----- SUPPLIED MATERIAL

-- ==== Sys2Proof/Machine/State.lean ====
section
/-! DEFINITION. The state of the block, of the environment as the block depends on it, and of the host's port
(10_state.md; INVENTORY.md lists every field with its rule and its reset value). Plain data throughout. -/

namespace Sys2Proof.Machine

/-- The reasons for which the machine stops with a fault: there are none. The block "raises no trap" (60_exceptions.md
R200), a failing command returns a result code, a refused one sets `s.refused` (R203), and a wait without an answer is
a blocked state (00_scope.md R15), so no step of this model faults. Safe: nothing the spec describes is cut short. -/
inductive Fault where
deriving DecidableEq, Repr

/-- The reasons for which a step is refused. -/
inductive Refusal where
  /-- Raised by an arm of `exec` for an instruction that has no meaning yet; no arm raises it now. Safe: the machine
  stops. The spec's own refusals (00_scope.md R15) are next states with `refused` set, not this. -/
  | notModelled (mnemonic : String)
deriving DecidableEq, Repr

/-- A result code (30_encoding.md R90). `busy` is never a command's result. -/
inductive ResultCode where
  | ok
  | invalidArgument
  | alreadyOpen
  | notPermitted
  | timedOut
  | busy
  | ioFailure (c : Cause)
deriving DecidableEq, Repr, Inhabited

/-- A Frame, the output record of ACQ.READ (10_state.md R38). -/
structure Frame where
  seq : U64
  ts : U64
  ch : Channels
deriving DecidableEq, Repr

/-- An output record (30_encoding.md R91). -/
inductive Output where
  /-- No output. -/
  | nothing
  /-- The level of LINE.GET. -/
  | level (v : Level)
  /-- The 24 bytes of SPI.XFER and of ACQ.RAW. -/
  | bytes (b : FrameBuf)
  /-- The Frame of ACQ.READ. -/
  | frame (f : Frame)
deriving DecidableEq, Repr

/-- What a completed command returns to the host (30_encoding.md R90, R91). -/
structure Response where
  code : ResultCode
  output : Output
deriving DecidableEq, Repr

/-- The access of an open value handle (10_state.md R29, 41_gpio_line.md R116). -/
inductive Access where
  /-- `In`: read and wait. -/
  | input
  /-- `Out`: read and write. -/
  | output
deriving DecidableEq, Repr, Inhabited

/-- One line slot (10_state.md R29). -/
structure LineSlot where
  line : Option LineId
  exportedByUs : Bool
  handle : Option Access
  dir : Option Dir
  edge : Option EdgeMode
  level : Level
  latch : Bool
deriving DecidableEq, Repr, Inhabited

/-- The SPI master (10_state.md R27, R28). -/
structure SpiState where
  isOpen : Bool
  path : BusPath
  mode : U8
  noCs : Bool
  bitsPerWord : U8
  maxHz : U32
deriving DecidableEq, Repr, Inhabited

/-- An event of the diagnostic trace (10_state.md R42). -/
inductive DiagEvent where
  | overrunWarning (elapsedNs : U64)
deriving DecidableEq, Repr, Inhabited

/-- An underlying call with its arguments (10_state.md R44). -/
inductive Call where
  | reserve (l : LineId)
  | unreserve (l : LineId)
  | setDirection (l : LineId) (d : Dir)
  | setEdge (l : LineId) (e : EdgeMode)
  | setInitialLevel (l : LineId) (v : Level)
  | openValue (l : LineId) (acc : Access)
  | closeValue (l : LineId)
  | readValue (l : LineId)
  | writeValue (l : LineId) (v : Level)
  | waitEdge (k : Slot) (ms : U32)
  | spiOpen (path : BusPath)
  | spiSetMode (mode : U8) (noCs : Bool)
  | spiSetBits (bits : U8)
  | spiSetSpeed (hz : U32)
  | spiTransfer (tx : FrameBuf)
  | spiClose
  | clock
  | delay (us : Nat)
deriving DecidableEq, Repr

/-- The command that is blocked in `Env.waitEdge` (00_scope.md R15(d), 41_gpio_line.md R119; log 4). -/
inductive Inflight where
  /-- LINE.WAIT on a slot. -/
  | lineWait (k : Slot)
  /-- ACQ.READ, in its wait for DRDY. -/
  | acqRead
  /-- ACQ.START, in the DRDY wait of a settle read after which `remaining` more are due. -/
  | acqStart (remaining : Nat)
deriving DecidableEq, Repr, Inhabited

/-- The environment as the block depends on it (10_state.md R32 to R34, R44). -/
structure EnvState where
  /-- `env.reserved`, `env.pin` and the kept settings of every line touched since reset, line ids strictly rising;
  any other line reads as `Config.lineAtReset` (log 16). -/
  lines : List (LineId × LineEnv)
  /-- The greatest nonzero value an earlier `Env.clock()` returned, 0 if none did (10_state.md R34). -/
  clock : U64
  /-- MODEL'S OWN: the environment's coming turns (log 1). -/
  script : List Turn
  /-- MODEL'S OWN: how many free values have been used (log 1). -/
  free : Nat
deriving DecidableEq, Repr

/-- The whole machine. -/
structure State where
  /-- `s.open` (10_state.md R22). -/
  isOpen : Bool
  /-- `s.started` (10_state.md R22). -/
  started : Bool
  /-- `s.cfg` (10_state.md R24). -/
  cfg : DeviceConfig
  /-- `s.seq` (10_state.md R25). -/
  seq : U64
  /-- `s.raw` (10_state.md R26). -/
  raw : FrameBuf
  /-- `s.spi` (10_state.md R27, R28). -/
  spi : SpiState
  /-- `s.slot[DRDY]` (10_state.md R29). -/
  drdy : LineSlot
  /-- `s.slot[SYNC]` (10_state.md R29). -/
  sync : LineSlot
  /-- `s.diag` (10_state.md R42). -/
  diag : List DiagEvent
  /-- `s.refused` (10_state.md R43). -/
  refused : Bool
  /-- The environment (10_state.md R32 to R34, R44). -/
  env : EnvState
  /-- `cp`, the host command index (10_state.md R21). -/
  cp : Nat
  /-- The commands the host has yet to hand over (10_state.md R21; log 8). -/
  pending : List Command
  /-- The command that is blocked in a wait (00_scope.md R15(d); log 4). -/
  inflight : Option Inflight
  /-- What the last command returned; `none` before the first and after a refused one (30_encoding.md R87, R90). -/
  out : Option Response
  /-- MODEL'S OWN: every underlying call made so far, oldest first (10_state.md R44; log 31). -/
  calls : List Call
deriving DecidableEq, Repr

/-- An empty slot (10_state.md R50). `level` is unspecified there: DESIGN CHOICE, unsafe, 0 (log 15). -/
def LineSlot.atReset : LineSlot :=
  { line := none, exportedByUs := false, handle := none, dir := none, edge := none, level := false, latch := false }

/-- The SPI master at reset (10_state.md R50). All but `isOpen` is unspecified there: DESIGN CHOICE, unsafe, zero
(log 14). -/
def SpiState.atReset : SpiState :=
  { isOpen := false, path := "", mode := 0, noCs := false, bitsPerWord := 0, maxHz := 0 }

/-- The environment at reset: nothing is assumed of it (70_reset_and_hazards.md R232; log 16). -/
def EnvState.atReset : EnvState := { lines := [], clock := 0, script := [], free := 0 }

/-- The machine after power-on reset (10_state.md R50, 70_reset_and_hazards.md R230, R231). `cfg` is unspecified there:
DESIGN CHOICE, unsafe, blank (log 13). -/
def State.reset : State :=
  { isOpen := false, started := false, cfg := DeviceConfig.blank, seq := 0, raw := FrameBuf.zero,
    spi := SpiState.atReset, drdy := LineSlot.atReset, sync := LineSlot.atReset, diag := [], refused := false,
    env := EnvState.atReset, cp := 0, pending := [], inflight := none, out := none, calls := [] }

end Sys2Proof.Machine
end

----------

EXERCISE DESCRIPTION »
Could you reproduce every record exactly as written?

RESULT BELOW »
-- ==== Sys2Proof/Machine/State.lean ====
section
/-! DEFINITION. The state of the block, of the environment as the block depends on it, and of the host's port
(10_state.md; INVENTORY.md lists every field with its rule and its reset value). Plain data throughout. -/

namespace Sys2Proof.Machine

/-- The reasons for which the machine stops with a fault: there are none. The block "raises no trap" (60_exceptions.md
R200), a failing command returns a result code, a refused one sets `s.refused` (R203), and a wait without an answer is
a blocked state (00_scope.md R15), so no step of this model faults. Safe: nothing the spec describes is cut short. -/
inductive Fault where
deriving DecidableEq, Repr

/-- The reasons for which a step is refused. -/
inductive Refusal where
  /-- Raised by an arm of `exec` for an instruction that has no meaning yet; no arm raises it now. Safe: the machine
  stops. The spec's own refusals (00_scope.md R15) are next states with `refused` set, not this. -/
  | notModelled (mnemonic : String)
deriving DecidableEq, Repr

/-- A result code (30_encoding.md R90). `busy` is never a command's result. -/
inductive ResultCode where
  | ok
  | invalidArgument
  | alreadyOpen
  | notPermitted
  | timedOut
  | busy
  | ioFailure (c : Cause)
deriving DecidableEq, Repr, Inhabited

/-- A Frame, the output record of ACQ.READ (10_state.md R38). -/
structure Frame where
  seq : U64
  ts : U64
  ch : Channels
deriving DecidableEq, Repr

/-- An output record (30_encoding.md R91). -/
inductive Output where
  /-- No output. -/
  | nothing
  /-- The level of LINE.GET. -/
  | level (v : Level)
  /-- The 24 bytes of SPI.XFER and of ACQ.RAW. -/
  | bytes (b : FrameBuf)
  /-- The Frame of ACQ.READ. -/
  | frame (f : Frame)
deriving DecidableEq, Repr

/-- What a completed command returns to the host (30_encoding.md R90, R91). -/
structure Response where
  code : ResultCode
  output : Output
deriving DecidableEq, Repr

/-- The access of an open value handle (10_state.md R29, 41_gpio_line.md R116). -/
inductive Access where
  /-- `In`: read and wait. -/
  | input
  /-- `Out`: read and write. -/
  | output
deriving DecidableEq, Repr, Inhabited

/-- One line slot (10_state.md R29). -/
structure LineSlot where
  line : Option LineId
  exportedByUs : Bool
  handle : Option Access
  dir : Option Dir
  edge : Option EdgeMode
  level : Level
  latch : Bool
deriving DecidableEq, Repr, Inhabited

/-- The SPI master (10_state.md R27, R28). -/
structure SpiState where
  isOpen : Bool
  path : BusPath
  mode : U8
  noCs : Bool
  bitsPerWord : U8
  maxHz : U32
deriving DecidableEq, Repr, Inhabited

/-- An event of the diagnostic trace (10_state.md R42). -/
inductive DiagEvent where
  | overrunWarning (elapsedNs : U64)
deriving DecidableEq, Repr, Inhabited

/-- An underlying call with its arguments (10_state.md R44). -/
inductive Call where
  | reserve (l : LineId)
  | unreserve (l : LineId)
  | setDirection (l : LineId) (d : Dir)
  | setEdge (l : LineId) (e : EdgeMode)
  | setInitialLevel (l : LineId) (v : Level)
  | openValue (l : LineId) (acc : Access)
  | closeValue (l : LineId)
  | readValue (l : LineId)
  | writeValue (l : LineId) (v : Level)
  | waitEdge (k : Slot) (ms : U32)
  | spiOpen (path : BusPath)
  | spiSetMode (mode : U8) (noCs : Bool)
  | spiSetBits (bits : U8)
  | spiSetSpeed (hz : U32)
  | spiTransfer (tx : FrameBuf)
  | spiClose
  | clock
  | delay (us : Nat)
deriving DecidableEq, Repr

/-- The command that is blocked in `Env.waitEdge` (00_scope.md R15(d), 41_gpio_line.md R119; log 4). -/
inductive Inflight where
  /-- LINE.WAIT on a slot. -/
  | lineWait (k : Slot)
  /-- ACQ.READ, in its wait for DRDY. -/
  | acqRead
  /-- ACQ.START, in the DRDY wait of a settle read after which `remaining` more are due. -/
  | acqStart (remaining : Nat)
deriving DecidableEq, Repr, Inhabited

/-- The environment as the block depends on it (10_state.md R32 to R34, R44). -/
structure EnvState where
  /-- `env.reserved`, `env.pin` and the kept settings of every line touched since reset, line ids strictly rising;
  any other line reads as `Config.lineAtReset` (log 16). -/
  lines : List (LineId × LineEnv)
  /-- The greatest nonzero value an earlier `Env.clock()` returned, 0 if none did (10_state.md R34). -/
  clock : U64
  /-- MODEL'S OWN: the environment's coming turns (log 1). -/
  script : List Turn
  /-- MODEL'S OWN: how many free values have been used (log 1). -/
  free : Nat
deriving DecidableEq, Repr

/-- The whole machine. -/
structure State where
  /-- `s.open` (10_state.md R22). -/
  isOpen : Bool
  /-- `s.started` (10_state.md R22). -/
  started : Bool
  /-- `s.cfg` (10_state.md R24). -/
  cfg : DeviceConfig
  /-- `s.seq` (10_state.md R25). -/
  seq : U64
  /-- `s.raw` (10_state.md R26). -/
  raw : FrameBuf
  /-- `s.spi` (10_state.md R27, R28). -/
  spi : SpiState
  /-- `s.slot[DRDY]` (10_state.md R29). -/
  drdy : LineSlot
  /-- `s.slot[SYNC]` (10_state.md R29). -/
  sync : LineSlot
  /-- `s.diag` (10_state.md R42). -/
  diag : List DiagEvent
  /-- `s.refused` (10_state.md R43). -/
  refused : Bool
  /-- The environment (10_state.md R32 to R34, R44). -/
  env : EnvState
  /-- `cp`, the host command index (10_state.md R21). -/
  cp : Nat
  /-- The commands the host has yet to hand over (10_state.md R21; log 8). -/
  pending : List Command
  /-- The command that is blocked in a wait (00_scope.md R15(d); log 4). -/
  inflight : Option Inflight
  /-- What the last command returned; `none` before the first and after a refused one (30_encoding.md R87, R90). -/
  out : Option Response
  /-- MODEL'S OWN: every underlying call made so far, oldest first (10_state.md R44; log 31). -/
  calls : List Call
deriving DecidableEq, Repr

/-- An empty slot (10_state.md R50). `level` is unspecified there: DESIGN CHOICE, unsafe, 0 (log 15). -/
def LineSlot.atReset : LineSlot :=
  { line := none, exportedByUs := false, handle := none, dir := none, edge := none, level := false, latch := false }

/-- The SPI master at reset (10_state.md R50). All but `isOpen` is unspecified there: DESIGN CHOICE, unsafe, zero
(log 14). -/
def SpiState.atReset : SpiState :=
  { isOpen := false, path := "", mode := 0, noCs := false, bitsPerWord := 0, maxHz := 0 }

/-- The environment at reset: nothing is assumed of it (70_reset_and_hazards.md R232; log 16). -/
def EnvState.atReset : EnvState := { lines := [], clock := 0, script := [], free := 0 }

/-- The machine after power-on reset (10_state.md R50, 70_reset_and_hazards.md R230, R231). `cfg` is unspecified there:
DESIGN CHOICE, unsafe, blank (log 13). -/
def State.reset : State :=
  { isOpen := false, started := false, cfg := DeviceConfig.blank, seq := 0, raw := FrameBuf.zero,
    spi := SpiState.atReset, drdy := LineSlot.atReset, sync := LineSlot.atReset, diag := [], refused := false,
    env := EnvState.atReset, cp := 0, pending := [], inflight := none, out := none, calls := [] }

end Sys2Proof.Machine
end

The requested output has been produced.